## [Activity]
Pick out each line in these entries that contains the string "carryOut".

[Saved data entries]
-- ==== Sys2Proof/Laws/Operands.lean ====
section
/-!
SUPPORT. What each operand form and each computation gives, as a number: the addresses, the arithmetic of 42_alu.md, the
digits, the register ranges and the sprite rows.
-/

namespace Sys2Proof.Machine

/-! ## Addresses -/

@[simp] theorem addrOfNNN_toNat (nnn : Addr12) : (addrOfNNN nnn).toNat = nnn.toNat := by
  have := nnn.isLt
  simp [addrOfNNN]
  omega

/-- The target of JP V0 is the natural sum. -/
theorem jumpV0Target_toNat (s : State) (nnn : Addr12) :
    (jumpV0Target s nnn).toNat = nnn.toNat + (s.reg 0).toNat := by
  have := nnn.isLt
  have := (s.reg 0).isLt
  simp [jumpV0Target]
  omega

/-- The glyph address as a number, at most 0x04B. -/
theorem glyphAddr_toNat (b : Byte) : (glyphAddr b).toNat = fontBase + 5 * (b.toNat % 16) := by
  revert b
  decide

/-- A sum reduced modulo `I_WRAP`. -/
theorem wrapI_toNat (s : State) (n : Nat) :
    (wrapI s n).toNat = n % (if s.params.iWrap = .at4096 then 4096 else 65536) := by
  unfold wrapI wrapModulus
  cases s.params.iWrap
  · simp
    omega
  · simp

/-- I after a store or a load of registers. -/
theorem incrementedI_toNat (s : State) (x : Reg) :
    (incrementedI s x).toNat = if s.params.loadStoreIncrement then
      (s.i.toNat + x.val + 1) % (if s.params.iWrap = .at4096 then 4096 else 65536) else s.i.toNat := by
  unfold incrementedI
  split
  · exact wrapI_toNat s _
  · rfl

/-! ## Arithmetic -/

theorem addBytes_toNat (a b : Byte) : (addBytes a b).toNat = (a.toNat + b.toNat) % 256 := by
  simp [addBytes]

theorem subBytes_toNat (a b : Byte) : (subBytes a b).toNat = (a.toNat + 256 - b.toNat) % 256 := by
  simp [subBytes]

theorem flagByte_toNat (f : Bool) : (flagByte f).toNat = if f then 1 else 0 := by
  cases f <;> rfl

/-- A flag is 0 or 1. -/
theorem flagByte_bit (f : Bool) : flagByte f = 0 ∨ flagByte f = 1 := by
  cases f
  · exact .inl rfl
  · exact .inr rfl

theorem carryOut_toNat (a b : Byte) : (carryOut a b).toNat = if a.toNat + b.toNat > 255 then 1 else 0 := by
  simp [carryOut, flagByte_toNat]

theorem notBorrow_toNat (a b : Byte) : (notBorrow a b).toNat = if a.toNat ≥ b.toNat then 1 else 0 := by
  simp [notBorrow, flagByte_toNat]

theorem shiftedRight_toNat (b : Byte) : (shiftedRight b).toNat = b.toNat / 2 := by
  have := b.isLt
  simp [shiftedRight, Nat.shiftRight_eq_div_pow]
  omega

theorem shiftedLeft_toNat (b : Byte) : (shiftedLeft b).toNat = b.toNat * 2 % 256 := by
  simp [shiftedLeft, Nat.shiftLeft_eq]

theorem lowBit_toNat (b : Byte) : (lowBit b).toNat = b.toNat % 2 := by
  revert b
  decide

theorem highBit_toNat (b : Byte) : (highBit b).toNat = b.toNat / 128 := by
  revert b
  decide

/-- A count toward 0, as truncated subtraction. -/
theorem countDown_toNat (b : Byte) : (countDown b).toNat = b.toNat - 1 := by
  revert b
  decide

/-! ## Keys, digits, register ranges, sprite rows -/

theorem keyOf_val (b : Byte) : (keyOf b).val = b.toNat % 16 := by
  simp [keyOf]

theorem keyByte_toNat (k : Key) : (keyByte k).toNat = k.val := by
  revert k
  decide

@[simp] theorem bcdDigits_length (b : Byte) : (bcdDigits b).length = 3 := rfl

@[simp] theorem State.regsUpTo_length (s : State) (x : Reg) : (s.regsUpTo x).length = x.val + 1 := by
  simp [State.regsUpTo]

theorem State.regsUpTo_getElem (s : State) (x k : Reg) (h : k.val < (s.regsUpTo x).length) :
    (s.regsUpTo x)[k.val] = s.reg k := by
  simp [State.regsUpTo, State.reg]

/-- The registers after LD Vx, [I]: the range from memory, the rest as before. -/
theorem State.loadedRegs_getElem (s : State) (x k : Reg) :
    (s.loadedRegs x)[k.val] = if k.val ≤ x.val then s.mem.read (s.i.toNat + k.val) else s.reg k := by
  simp [State.loadedRegs, State.regionBase]

@[simp] theorem State.spriteRows_length (s : State) (n : Nibble) : (s.spriteRows n).length = n.toNat :=
  MemoryLaws.readBytes_length _ _ _

theorem State.spriteRows_getElem (s : State) (n : Nibble) (r : Nat) (h : r < (s.spriteRows n).length) :
    (s.spriteRows n)[r] = s.mem.read (s.regionBase + r) :=
  MemoryLaws.readBytes_getElem _ _ _ _ h

/-! ## The commits of one register -/

/-- After one register write and the advance, every other register is as before. -/
theorem State.setReg_advance_other (s : State) (x : Reg) (b : Byte) (r : Reg) (h : r ∉ [x]) :
    (s.setReg x b).advance.reg r = s.reg r := by
  rw [List.mem_singleton] at h
  simp [State.setReg_reg, h]

/-- After the flag template and the advance, every register but Vx and VF is as before. -/
theorem State.writeWithFlag_advance_other (s : State) (x : Reg) (b f : Byte) (r : Reg) (h : r ∉ [x, vF]) :
    (s.writeWithFlag x b f).advance.reg r = s.reg r := by
  simp only [List.mem_cons, List.not_mem_nil, or_false, not_or] at h
  simp [State.writeWithFlag_reg, h]

end Sys2Proof.Machine
end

## [Answer to this problem]
theorem carryOut_toNat (a b : Byte) : (carryOut a b).toNat = if a.toNat + b.toNat > 255 then 1 else 0 := by
  simp [carryOut, flagByte_toNat]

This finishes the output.